發生了!我是Cloud-DataFlow的新手。OutOfMemoryError使用TextIO.Read
我使用DataflowPipelineRunner讀取一個CSV文件,並將結果輸出到BigQuery.It效果很好,當CSV文件的尺寸很小(只有20條記錄,小於1MB),但去OOM錯誤,而該文件的大小變得巨大(超過1000萬條記錄,大約616.42 MB)。
以下是錯誤消息:
java.lang.OutOfMemoryError: Java heap space at java.util.Arrays.copyOf(Arrays.java:3236) at java.io.ByteArrayOutputStream.grow(ByteArrayOutputStream.java:118) at java.io.ByteArrayOutputStream.ensureCapacity(ByteArrayOutputStream.java:93) at java.io.ByteArrayOutputStream.write(ByteArrayOutputStream.java:153) at com.google.cloud.dataflow.sdk.util.StreamUtils.getBytes(StreamUtils.java:63) at co.coder.MyCoder.decode(MyCoder.java:54) at co.coder.MyCoder.decode(MyCoder.java:1) at com.google.cloud.dataflow.sdk.io.TextIO$TextSource$TextBasedReader.decodeCurrentElement(TextIO.java:1065) at com.google.cloud.dataflow.sdk.io.TextIO$TextSource$TextBasedReader.readNextRecord(TextIO.java:1052) at com.google.cloud.dataflow.sdk.io.FileBasedSource$FileBasedReader.advanceImpl(FileBasedSource.java:536) at com.google.cloud.dataflow.sdk.io.OffsetBasedSource$OffsetBasedReader.advance(OffsetBasedSource.java:287) at com.google.cloud.dataflow.sdk.runners.worker.WorkerCustomSources$BoundedReaderIterator.advance(WorkerCustomSources.java:541) at com.google.cloud.dataflow.sdk.util.common.worker.ReadOperation$SynchronizedReaderIterator.advance(ReadOperation.java:425) at com.google.cloud.dataflow.sdk.util.common.worker.ReadOperation.runReadLoop(ReadOperation.java:217) at com.google.cloud.dataflow.sdk.util.common.worker.ReadOperation.start(ReadOperation.java:182) at com.google.cloud.dataflow.sdk.util.common.worker.MapTaskExecutor.execute(MapTaskExecutor.java:69) at com.google.cloud.dataflow.sdk.runners.worker.DataflowWorker.executeWork(DataflowWorker.java:284) at com.google.cloud.dataflow.sdk.runners.worker.DataflowWorker.doWork(DataflowWorker.java:220) at com.google.cloud.dataflow.sdk.runners.worker.DataflowWorker.getAndPerformWork(DataflowWorker.java:170) at com.google.cloud.dataflow.sdk.runners.worker.DataflowWorkerHarness$WorkerThread.doWork(DataflowWorkerHarness.java:192) at com.google.cloud.dataflow.sdk.runners.worker.DataflowWorkerHarness$WorkerThread.call(DataflowWorkerHarness.java:172) at com.google.cloud.dataflow.sdk.runners.worker.DataflowWorkerHarness$WorkerThread.call(DataflowWorkerHarness.java:159) at java.util.concurrent.FutureTask.run(FutureTask.java:266) at java.util.concurrent.ThreadPoolExecutor.runWorker(ThreadPoolExecutor.java:1142) at java.util.concurrent.ThreadPoolExecutor$Worker.run(ThreadPoolExecutor.java:617) at java.lang.Thread.run(Thread.java:745)

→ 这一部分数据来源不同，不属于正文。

-- ==== Sys2Proof/Laws/State.lean ====
section
/-! SUPPORT. What a change of one part of the state leaves in every other field: one lemma for each field of each update. -/

namespace Sys2Proof.Machine

/-! ### modCore -/

@[simp] theorem State.modCore_cycle (s : State) (c : Nat) (f : Core → Core) : (s.modCore c f).cycle = s.cycle := rfl
@[simp] theorem State.modCore_time (s : State) (c : Nat) (f : Core → Core) : (s.modCore c f).time = s.time := rfl
@[simp] theorem State.modCore_msSeen (s : State) (c : Nat) (f : Core → Core) : (s.modCore c f).msSeen = s.msSeen := rfl
@[simp] theorem State.modCore_errsNow (s : State) (c : Nat) (f : Core → Core) : (s.modCore c f).errsNow = s.errsNow := rfl
@[simp] theorem State.modCore_answers (s : State) (c : Nat) (f : Core → Core) : (s.modCore c f).answers = s.answers := rfl
@[simp] theorem State.modCore_ticket (s : State) (c : Nat) (f : Core → Core) : (s.modCore c f).ticket = s.ticket := rfl
@[simp] theorem State.modCore_seqQ (s : State) (c : Nat) (f : Core → Core) : (s.modCore c f).seqQ = s.seqQ := rfl
@[simp] theorem State.modCore_device (s : State) (c : Nat) (f : Core → Core) : (s.modCore c f).device = s.device := rfl
@[simp] theorem State.modCore_fwstep (s : State) (c : Nat) (f : Core → Core) : (s.modCore c f).fwstep = s.fwstep := rfl
@[simp] theorem State.modCore_trip (s : State) (c : Nat) (f : Core → Core) : (s.modCore c f).trip = s.trip := rfl
@[simp] theorem State.modCore_cap (s : State) (c : Nat) (f : Core → Core) : (s.modCore c f).cap = s.cap := rfl
@[simp] theorem State.modCore_fwerr (s : State) (c : Nat) (f : Core → Core) : (s.modCore c f).fwerr = s.fwerr := rfl
@[simp] theorem State.modCore_ready (s : State) (c : Nat) (f : Core → Core) : (s.modCore c f).ready = s.ready := rfl
@[simp] theorem State.modCore_subReg (s : State) (c : Nat) (f : Core → Core) : (s.modCore c f).subReg = s.subReg := rfl
@[simp] theorem State.modCore_hostErrBase (s : State) (c : Nat) (f : Core → Core) : (s.modCore c f).hostErrBase = s.hostErrBase := rfl
@[simp] theorem State.modCore_hostErrHead (s : State) (c : Nat) (f : Core → Core) : (s.modCore c f).hostErrHead = s.hostErrHead := rfl
@[simp] theorem State.modCore_hostErrWrite (s : State) (c : Nat) (f : Core → Core) : (s.modCore c f).hostErrWrite = s.hostErrWrite := rfl
@[simp] theorem State.modCore_hostErrLost (s : State) (c : Nat) (f : Core → Core) : (s.modCore c f).hostErrLost = s.hostErrLost := rfl
@[simp] theorem State.modCore_msix (s : State) (c : Nat) (f : Core → Core) : (s.modCore c f).msix = s.msix := rfl
@[simp] theorem State.modCore_ctxVector (s : State) (c : Nat) (f : Core → Core) : (s.modCore c f).ctxVector = s.ctxVector := rfl
@[simp] theorem State.modCore_wordVector (s : State) (c : Nat) (f : Core → Core) : (s.modCore c f).wordVector = s.wordVector := rfl
@[simp] theorem State.modCore_sysCtx (s : State) (c : Nat) (f : Core → Core) : (s.modCore c f).sysCtx = s.sysCtx := rfl
@[simp] theorem State.modCore_queues (s : State) (c : Nat) (f : Core → Core) : (s.modCore c f).queues = s.queues := rfl
@[simp] theorem State.modCore_decoders (s : State) (c : Nat) (f : Core → Core) : (s.modCore c f).decoders = s.decoders := rfl
@[simp] theorem State.modCore_poison (s : State) (c : Nat) (f : Core → Core) : (s.modCore c f).poison = s.poison := rfl
@[simp] theorem State.modCore_fenced (s : State) (c : Nat) (f : Core → Core) : (s.modCore c f).fenced = s.fenced := rfl
@[simp] theorem State.modCore_linksUp (s : State) (c : Nat) (f : Core → Core) : (s.modCore c f).linksUp = s.linksUp := rfl
@[simp] theorem State.modCore_peersDown (s : State) (c : Nat) (f : Core → Core) : (s.modCore c f).peersDown = s.peersDown := rfl
@[simp] theorem State.modCore_clockMHz (s : State) (c : Nat) (f : Core → Core) : (s.modCore c f).clockMHz = s.clockMHz := rfl
@[simp] theorem State.modCore_clockSet (s : State) (c : Nat) (f : Core → Core) : (s.modCore c f).clockSet = s.clockSet := rfl
@[simp] theorem State.modCore_capW (s : State) (c : Nat) (f : Core → Core) : (s.modCore c f).capW = s.capW := rfl
@[simp] theorem State.modCore_rollback (s : State) (c : Nat) (f : Core → Core) : (s.modCore c f).rollback = s.rollback := rfl
@[simp] theorem State.modCore_peerFaults (s : State) (c : Nat) (f : Core → Core) : (s.modCore c f).peerFaults = s.peerFaults := rfl
@[simp] theorem State.modCore_removed (s : State) (c : Nat) (f : Core → Core) : (s.modCore c f).removed = s.removed := rfl
@[simp] theorem State.modCore_retired (s : State) (c : Nat) (f : Core → Core) : (s.modCore c f).retired = s.retired := rfl
@[simp] theorem State.modCore_acks (s : State) (c : Nat) (f : Core → Core) : (s.modCore c f).acks = s.acks := rfl
@[simp] theorem State.modCore_keyHash (s : State) (c : Nat) (f : Core → Core) : (s.modCore c f).keyHash = s.keyHash := rfl
@[simp] theorem State.modCore_idSecret (s : State) (c : Nat) (f : Core → Core) : (s.modCore c f).idSecret = s.idSecret := rfl
@[simp] theorem State.modCore_certificate (s : State) (c : Nat) (f : Core → Core) : (s.modCore c f).certificate = s.certificate := rfl
@[simp] theorem State.modCore_calibration (s : State) (c : Nat) (f : Core → Core) : (s.modCore c f).calibration = s.calibration := rfl
@[simp] theorem State.modCore_hostCounters (s : State) (c : Nat) (f : Core → Core) : (s.modCore c f).hostCounters = s.hostCounters := rfl
@[simp] theorem State.modCore_bundle (s : State) (c : Nat) (f : Core → Core) : (s.modCore c f).bundle = s.bundle := rfl
@[simp] theorem State.modCore_started (s : State) (c : Nat) (f : Core → Core) : (s.modCore c f).started = s.started := rfl
@[simp] theorem State.modCore_linkKeys (s : State) (c : Nat) (f : Core → Core) : (s.modCore c f).linkKeys = s.linkKeys := rfl
@[simp] theorem State.modCore_loans (s : State) (c : Nat) (f : Core → Core) : (s.modCore c f).loans = s.loans := rfl
@[simp] theorem State.modCore_spdm (s : State) (c : Nat) (f : Core → Core) : (s.modCore c f).spdm = s.spdm := rfl
@[simp] theorem State.modCore_mailboxes (s : State) (c : Nat) (f : Core → Core) : (s.modCore c f).mailboxes = s.mailboxes := rfl
@[simp] theorem State.modCore_exDeadline (s : State) (c : Nat) (f : Core → Core) : (s.modCore c f).exDeadline = s.exDeadline := rfl
@[simp] theorem State.modCore_saveDeadline (s : State) (c : Nat) (f : Core → Core) : (s.modCore c f).saveDeadline = s.saveDeadline := rfl
@[simp] theorem State.modCore_exHeaders (s : State) (c : Nat) (f : Core → Core) : (s.modCore c f).exHeaders = s.exHeaders := rfl
@[simp] theorem State.modCore_exRefused (s : State) (c : Nat) (f : Core → Core) : (s.modCore c f).exRefused = s.exRefused := rfl
@[simp] theorem State.modCore_exSent (s : State) (c : Nat) (f : Core → Core) : (s.modCore c f).exSent = s.exSent := rfl
@[simp] theorem State.modCore_mem (s : State) (c : Nat) (f : Core → Core) : (s.modCore c f).mem = s.mem := rfl
@[simp] theorem State.modCore_l2peer (s : State) (c : Nat) (f : Core → Core) : (s.modCore c f).l2peer = s.l2peer := rfl
@[simp] theorem State.modCore_rsts (s : State) (c : Nat) (f : Core → Core) : (s.modCore c f).rsts = s.rsts := rfl
@[simp] theorem State.modCore_ramps (s : State) (c : Nat) (f : Core → Core) : (s.modCore c f).ramps = s.ramps := rfl
@[simp] theorem State.modCore_fields (s : State) (c : Nat) (f : Core → Core) : (s.modCore c f).fields = s.fields := rfl
@[simp] theorem State.modCore_ctxs (s : State) (c : Nat) (f : Core → Core) : (s.modCore c f).ctxs = s.ctxs := rfl
@[simp] theorem State.modCore_launches (s : State) (c : Nat) (f : Core → Core) : (s.modCore c f).launches = s.launches := rfl
@[simp] theorem State.modCore_teams (s : State) (c : Nat) (f : Core → Core) : (s.modCore c f).teams = s.teams := rfl
@[simp] theorem State.modCore_sheaves (s : State) (c : Nat) (f : Core → Core) : (s.modCore c f).sheaves = s.sheaves := rfl
@[simp] theorem State.modCore_jobs (s : State) (c : Nat) (f : Core → Core) : (s.modCore c f).jobs = s.jobs := rfl
@[simp] theorem State.modCore_inputs (s : State) (c : Nat) (f : Core → Core) : (s.modCore c f).inputs = s.inputs := rfl
@[simp] theorem State.modCore_agenda (s : State) (c : Nat) (f : Core → Core) : (s.modCore c f).agenda = s.agenda := rfl
@[simp] theorem State.modCore_choices (s : State) (c : Nat) (f : Core → Core) : (s.modCore c f).choices = s.choices := rfl
@[simp] theorem State.modCore_cur (s : State) (c : Nat) (f : Core → Core) : (s.modCore c f).cur = s.cur := rfl
@[simp] theorem State.modCore_nextId (s : State) (c : Nat) (f : Core → Core) : (s.modCore c f).nextId = s.nextId := rfl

從錯誤信息,在發生錯誤[MyCoder.java:54].MyCoder是我實現CustomCoder的子類,它是要編碼的CSV文件從按住Shift JIS爲UTF-8:
53:@Override
54:public String decode(InputStream inStream, Context context) throws CoderException, IOException {
55: if (context.isWholeStream) {
56: byte[] bytes = StreamUtils.getBytes(inStream);
57: return new String(bytes, Charset.forName("Shift_JIS"));
58: } else {
59: try {
60: return readString(new DataInputStream(inStream));
61: } catch (EOFException | UTFDataFormatException exn) {
62: // These exceptions correspond to decoding problems, so change
63: // what kind of exception they're branded as.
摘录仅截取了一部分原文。